If you've been on a cruise, it's heavenly and the atmosphere is totally euphoric. You're on vacation, in the middle of the ocean, and miles away from all your troubles.

She had a dramatic physical transformation; and had gotten over a lot of her pain. She simply fell in-love with being in-love. She was overcome with feel-good hormones and endorphins. She was swept off her feet, the cruises only went to her head.

It's up to her to decide what to do about her marriage. You'll never understand; and honestly, she's a full-grown woman and doesn't have to explain her actions to you or anyone else. Stop trying to understand. It will never make any sense. Without evaluating your sister, a psychologist can only guess. Any layman can see she rushed into it.

It would be better that you're more supportive than critical or judgmental. Seriously, implying that she's off her rocker is really nice for a sister to imply.
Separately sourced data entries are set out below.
/-- NSTAT_WRITE clears the bits written as 1, and where no unmasked bit is left the pending set enters NSTAT (R189).
NMASK_WRITE sets the mask, and where it leaves no unmasked bit set the pending set enters NSTAT (R188, R189). NCFG_WRITE sets
the configuration: one that leaves HOLDOFF clear moves the pending set into NSTAT, and in a part whose notices are settled one
that leaves it set moves nothing (R188, R189). A write to register position 1, 5, 6 or 7 is ignored (R179, Table 10-5). -/
def Obligations.RegisterWrites : Prop :=
  (∀ (s : State) (v : Word), portServed s.part = true →
     let left := s.part.window.nstat &&& ~~~(v.extractLsb' 0 9)
     let quiet := left &&& ~~~s.part.window.nmask = 0
     exec (.nstatWrite v) s = .next { s with part := { s.part with window := { s.part.window with
       nstat := if quiet then left ||| s.part.window.pendingSet else left
       pendingSet := if quiet then 0 else s.part.window.pendingSet } } }) ∧
  (∀ (s : State) (v : Word), portServed s.part = true →
     let quiet := s.part.window.nstat &&& ~~~(v.extractLsb' 0 9) = 0
     exec (.nmaskWrite v) s = .next { s with part := { s.part with window := { s.part.window with
       nmask := v.extractLsb' 0 9
       nstat := if quiet then s.part.window.nstat ||| s.part.window.pendingSet else s.part.window.nstat
       pendingSet := if quiet then 0 else s.part.window.pendingSet } } }) ∧
  (∀ (s : State) (v : Word), NoticesSettled s.part.window → portServed s.part = true →
     exec (.ncfgWrite v) s = .next { s with part := { s.part with window := { s.part.window with
       ncfg := v.extractLsb' 0 8
       nstat := if v.getLsbD 7 = true then s.part.window.nstat else s.part.window.nstat ||| s.part.window.pendingSet
       pendingSet := if v.getLsbD 7 = true then s.part.window.pendingSet else 0 } } }) ∧
  (∀ (s : State) (r : BitVec 3) (v : Word), r = 1 ∨ r = 5 ∨ r = 6 ∨ r = 7 →
     exec (.registerWriteIgnored r v) s = .next s)

/-- HOST_MEMORY_WRITE writes the word at byte offset 2w, low byte first, and nothing else (R179, R180). FILL_MARK_WRITE in
IDLE, PAUSED or DRAINING only writes its word: no line is considered there (R3, R62). -/
def Obligations.MemoryWrites : Prop :=
  (∀ (s : State) (w : BitVec 15) (v : Word), Memory.wf s.part.mem = true → portServed s.part = true → w ≠ 4 →
     ∃ t, exec (.hostMemoryWrite w v) s = .next t ∧ t.pending = s.pending ∧
       t.part = { s.part with mem := t.part.mem } ∧
       Memory.read t.part.mem (2 * w.toNat) = v.extractLsb' 0 8 ∧
       Memory.read t.part.mem (2 * w.toNat + 1) = v.extractLsb' 8 8 ∧
       ∀ a, ¬ wordBytes (2 * w.toNat) a → Memory.read t.part.mem a = Memory.read s.part.mem a) ∧
  (∀ (s : State) (v : Word), Memory.wf s.part.mem = true → portServed s.part = true →
     s.part.time.engine = .idle ∨ s.part.time.engine = .paused ∨ s.part.time.engine = .draining →
     ∃ t, exec (.fillMarkWrite v) s = .next t ∧ t.pending = s.pending ∧
       t.part = { s.part with mem := t.part.mem } ∧ fillMark t.part = v ∧
       ∀ a, ¬ wordBytes Config.fillMarkOffset a → Memory.read t.part.mem a = Memory.read s.part.mem a)

/-- FILL_MARK_WRITE that fills one REPEAT slot while a line is wanted: the slot is discarded, the Take Mark advances by one,
RepeatLines counts, no line is consumed, and the line is still wanted, waiting for lines (R3, R6, R50). That the
consideration goes on to the next slot is the model's reading (notes/assumptions/12.md). -/
def Obligations.FillMarkWriteTakesRepeatSlot : Prop :=
  ∀ (s : State), Memory.wf s.part.mem = true → portServed s.part = true →
    s.part.time.engine = .leader ∨ s.part.time.engine = .running →
    lookaheadReached s.part = true → 320 ≤ s.part.wheel.free → s.part.strip.held = none →
    lineRepeat (lineWord s.part.strip.takeMark s.part) = true →
    ∃ t, exec (.fillMarkWrite (s.part.strip.takeMark + 1)) s = .next t ∧ t.pending = s.pending ∧
      t.part = { s.part with
        mem := t.part.mem
        strip := { s.part.strip with takeMark := s.part.strip.takeMark + 1 }
        time := { s.part.time with wanted := true, lastCause := some .lines }
        log := { s.part.log with counters := t.part.log.counters } } ∧
      fillMark t.part = s.part.strip.takeMark + 1 ∧
      wordAt Config.takeMarkOffset t.part = s.part.strip.takeMark + 1 ∧
      counterOf .repeatLines t.part = min 65535 (counterOf .repeatLines s.part + 1) ∧
      (∀ c : Counter, c ≠ .repeatLines → counterOf c t.part = counterOf c s.part) ∧
      ∀ a, ¬ wordBytes Config.fillMarkOffset a → ¬ wordBytes Config.takeMarkOffset a → ¬ wordBytes 0x208 a →
        Memory.read t.part.mem a = Memory.read s.part.mem a

/-! ## Sweeps and requests -/

/-- SWEEP with no slot POSTED and no record dropped: drive time comes to the sweep instant, the Log Read Mark is read, and
the next sweep falls 1,000 µs later. A sweep instant that falls while BUSY is set for RESTART_ENGINE or FULL_RESET is not
lost: the sweep waits (R183, R192). Time comes to the event's instant as the model reads it (notes/assumptions/2.md). -/
def Obligations.SweepWithNothingPosted : Prop :=
  (∀ s : State, timeStands s.part = false → sweepHeld s.part = false →
    (∀ i, i < 8 → slotWord i 0 s.part ≠ 1) → s.part.log.dropped = 0 →
    let mark := wordAt Config.logReadMarkOffset s.part
    let q := driveTo s.part.clocks.nextSweep s.part
    exec .sweep s = .next { s with part := { q with
      clocks := { q.clocks with nextSweep := s.part.clocks.nextSweep + 1000 }
      window := { s.part.window with sweptReadMark := mark }
      log := { s.part.log with
        readMark := if s.part.log.configured = true ∧ (s.part.log.writeMark - mark).toNat ≤ s.part.log.slots
          then mark else s.part.log.readMark } } }) ∧
    ∀ s : State, s.part.window.busy = some .restart ∨ s.part.window.busy = some .fullReset →
      let q := driveTo s.part.clocks.nextSweep s.part
      exec .sweep s = .next { s with part := { q with
        clocks := { q.clocks with nextSweep := s.part.clocks.nextSweep + 1000 }
        window := { s.part.window with sweepDeferred := true } } }

/-- A SWEEP that finds a TRANSPOSE request POSTED in slot `i` alone puts the transposition in force, clamped to -12 to +12,
and completes the request DONE with OK or CLAMPED, its detail bit 0 and notice REQ (R24, R183, R184). Time comes to the
event's instant as the model reads it (notes/assumptions/2.md). -/
def Obligations.SweepTakesTranspose : Prop :=
  ∀ (s : State) (i : Nat), i < 8 → Memory.wf s.part.mem = true → timeStands s.part = false →
    sweepHeld s.part = false → s.part.log.configured = false → s.part.log.dropped = 0 →
    slotWord i 0 s.part = 1 → slotWord i 1 s.part = 7 → (∀ j, j < 8 → j ≠ i → slotWord j 0 s.part ≠ 1) →
    let asked := (param i 1 s.part).toInt
    let value := max (-12) (min 12 asked)
    let q := driveTo s.part.clocks.nextSweep s.part
    ∃ t, exec .sweep s = .next t ∧ t.pending = s.pending ∧
      t.part = { q with
        mem := t.part.mem
        clocks := { q.clocks with nextSweep := s.part.clocks.nextSweep + 1000 }
        window := { s.part.window with
          nstat := t.part.window.nstat, pendingSet := t.part.window.pendingSet
          sweptReadMark := wordAt Config.logReadMarkOffset s.part }
        strip := { s.part.strip with transpose := value } } ∧
      slotWord i 0 t.part = 2 ∧ slotWord i 14 t.part = (if value = asked then 0 else 1) ∧
      slotWord i 15 t.part = (if value = asked then 0 else 1) ∧
      t.part.window.nstat ||| t.part.window.pendingSet
        = s.part.window.nstat ||| s.part.window.pendingSet ||| Notice.req.bit ∧
      ∀ a, ¬ wordBytes (slotWordOffset i 0) a → ¬ wordBytes (slotWordOffset i 14) a →
        ¬ wordBytes (slotWordOffset i 15) a → Memory.read t.part.mem a = Memory.read s.part.mem a

/-- A POSTED request that is taken is answered by its owner and completed: result, detail and state word are written, DONE for
OK and CLAMPED and REFUSED else, and notice REQ is raised; nothing else changes beyond the owner's work (R184). -/
def Obligations.RequestCompletes : Prop :=
  ∀ (p : Part) (i : Nat), slotWord i 0 p = 1 →
    let a := dispatchRequest (slotWord i 1 p).toNat i p
    Memory.wf a.part.mem = true →
    let q := takeSlot p i
    q = { a.part with
        mem := q.mem
        window := { a.part.window with nstat := q.window.nstat, pendingSet := q.window.pendingSet } } ∧
      slotWord i 0 q = (if a.code = .ok ∨ a.code = .clamped then 2 else 3) ∧
      slotWord i 14 q = BitVec.ofNat 16 (resultValue a.code) ∧ slotWord i 15 q = a.detail ∧
      q.window.nstat ||| q.window.pendingSet = a.part.window.nstat ||| a.part.window.pendingSet ||| Notice.req.bit ∧
      ∀ x, ¬ wordBytes (slotWordOffset i 0) x → ¬ wordBytes (slotWordOffset i 14) x →
        ¬ wordBytes (slotWordOffset i 15) x → Memory.read q.mem x = Memory.read a.part.mem x

/-- A request refused, of any kind, changes no state of the part; a kind of 0 or above 13 is refused as UNKNOWN with detail 0
(R54, R58, R61, R63, R158, R28, R88, R177, R184, R191). -/
def Obligations.RefusedRequestsChangeNothing : Prop :=
  (∀ (kind slot : Nat) (p : Part),
      (dispatchRequest kind slot p).code ≠ .ok → (dispatchRequest kind slot p).code ≠ .clamped →
      (dispatchRequest kind slot p).part = p) ∧
    ∀ (kind slot : Nat) (p : Part), kind = 0 ∨ 13 < kind →
      (dispatchRequest kind slot p).code = .unknown ∧ (dispatchRequest kind slot p).detail = 0

/-- The requests that set values, as they are taken (R44, R64, R96, R136, R143, R177, R191). SET_TEMPO clamps the tempo to 20
to 200 and outside IDLE recomputes P16; c and j stay. SET_TRIM sets both volumes, each at most 255. SET_BUDGET sets Ibud, at
most 4,000, and forms the budget in force anew, stated with no holder waiting. SENSE_RESET makes the keys named SENSING with
miss count and recovery run 0, with ZERO clears their trims, and raises no notice; a key word above 88 is refused. SET_LOG in
IDLE replaces the configuration and empties the log; a LogBase or LogSlots out of place is refused RANGE with detail 1 or 2.
That a SET_TEMPO taken in IDLE is not recorded as taken is the model's reading (notes/assumptions/27.md). -/
def Obligations.SettingRequests : Prop :=
  (∀ (slot : Nat) (p : Part),
     let asked := (param slot 1 p).toNat
     let tempo := max 20 (min 200 asked)
     let a := dispatchRequest 5 slot p
     a.code = (if tempo = asked then .ok else .clamped) ∧ a.detail = (if tempo = asked then 0 else 1) ∧
       a.part = { p with time :=
         if p.time.engine = .idle then { p.time with tempo := tempo }
         else { p.time with
           tempo := tempo, setTempoTaken := true
           p16 := 50000000 * 65536 / ((formatInForce p).linePitch * tempo) } }) ∧
  (∀ (slot : Nat) (p : Part),
    let bass := (param slot 1 p).toNat
    let treble := (param slot 2 p).toNat
    let a := dispatchRequest 6 slot p
    a.code = (if bass ≤ 255 ∧ treble ≤ 255 then .ok else .clamped) ∧
      a.detail = (if 255 < bass then 1 else 0) + (if 255 < treble then 2 else 0) ∧
      a.part = { p with strikes := { p.strikes with volBass := min 255 bass, volTreble := min 255 treble } }) ∧
  (∀ (slot : Nat) (p : Part), NobodyWaits p.budget →
    let asked := (param slot 1 p).toNat
    let ibud := min 4000 asked
    let a := dispatchRequest 12 slot p
    a.code = (if asked ≤ 4000 then .ok else .clamped) ∧ a.detail = (if asked ≤ 4000 then 0 else 1) ∧
      a.part = { p with budget := { p.budget with
        ibud := ibud, serveCause := false
        inForce := if p.analog.rail = .normal then ibud else if p.analog.rail = .low then 0
          else min ibud (ibud * (p.analog.vrail - p.analog.judgedLow) / (p.analog.judgedSag - p.analog.judgedLow)) } }) ∧
  (∀ (slot : Nat) (p : Part), RingPlaced p.log →
    let n := (param slot 1 p).toNat
    let zero := (param slot 2 p).getLsbD 0
    let a := dispatchRequest 11 slot p
    (88 < n → a = { part := p, code := .range, detail := 0 }) ∧
      (n ≤ 88 → a.code = .ok ∧ a.detail = 0 ∧
        a.part = { p with
          mem := a.part.mem, window := a.part.window, log := a.part.log, keys := a.part.keys, sense := a.part.sense } ∧
        Reports p a.part (fun _ => False) 0 [] ∧
        ∀ k : Key,
          (n = 0 ∨ n = k.val + 1 →
            keyRec k a.part = { keyRec k p with
              deaf := false, missCount := 0
              trim := if zero then 0 else (keyRec k p).trim
              depressTrim := if zero then 0 else (keyRec k p).depressTrim } ∧
            senseRec k a.part = { senseRec k p with recovery := 0 }) ∧
          (n ≠ 0 → n ≠ k.val + 1 → keyRec k a.part = keyRec k p ∧ senseRec k a.part = senseRec k p))) ∧
  ∀ (slot : Nat) (p : Part), p.time.engine = .idle → Memory.wf p.mem = true →
    let base := (param slot 1 p).toNat
    let slots := (param slot 2 p).toNat
    let filter := param slot 3 p
    let notify := (param slot 4 p).toNat
    let mark := p.window.sweptReadMark
    let inPlace := 0x5200 ≤ base ∧ base % 16 = 0
    let fitting := slots ∈ [64, 128, 256, 512, 1024, 2048] ∧ base + 16 * slots ≤ 65536
    let a := dispatchRequest 13 slot p
    (¬ inPlace → a = { part := p, code := .range, detail := 1 }) ∧
      (inPlace → ¬ fitting → a = { part := p, code := .range, detail := 2 }) ∧
      (inPlace → fitting →
        a.code = (if notify ≤ slots then .ok else .clamped) ∧ a.detail = (if notify ≤ slots then 0 else 8) ∧
        a.part = { p with
          mem := a.part.mem
          log := { p.log with
            configured := true, base := base, slots := slots, filter := if filter = 0 then 0x1FFB else filter
            notify := min slots notify, writeMark := mark, readMark := mark, dropped := 0, droppedKinds := 0 } } ∧
        wordAt Config.logWriteMarkOffset a.part = mark ∧
        ∀ x, ¬ wordBytes Config.logWriteMarkOffset x → Memory.read a.part.mem x = Memory.read p.mem x)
You are far over the line, where it becomes none of your business. She's embarrassed enough. In all fairness, if I were where you are; I'd probably want to shake her like a dog with a chew-toy.

All you can do is stand by her. She needs you. Don't try to figure out non-sense. It's totally irrational and defies logic. She jumped in and she's up to her neck.

Now she will have to save her own ass.

You can have a sister to sister talk. Tell her how you feel for her, and that you've got her back. Let her know that you'll support her, if she decides to part ways with her terrible husband. Please leave out the racist tones. Explain how you find it difficult to watch her suffering. It kills you. Plant the seed. Let her think it's her ideal.

It will grow. She really wants out. She doesn't want to look foolish in front of you and everyone else.

Then leave her to her own mess. She got herself into it.

Let her get herself out of it. You'll have to bite the bullet. You can't tell a grown woman what to do, trust that she will reach her saturation point; and he will be out of there. All she needs is a rotten teenager to be the straw that brakes the camel's back. It's tough to watch, but you have to let things take their natural course.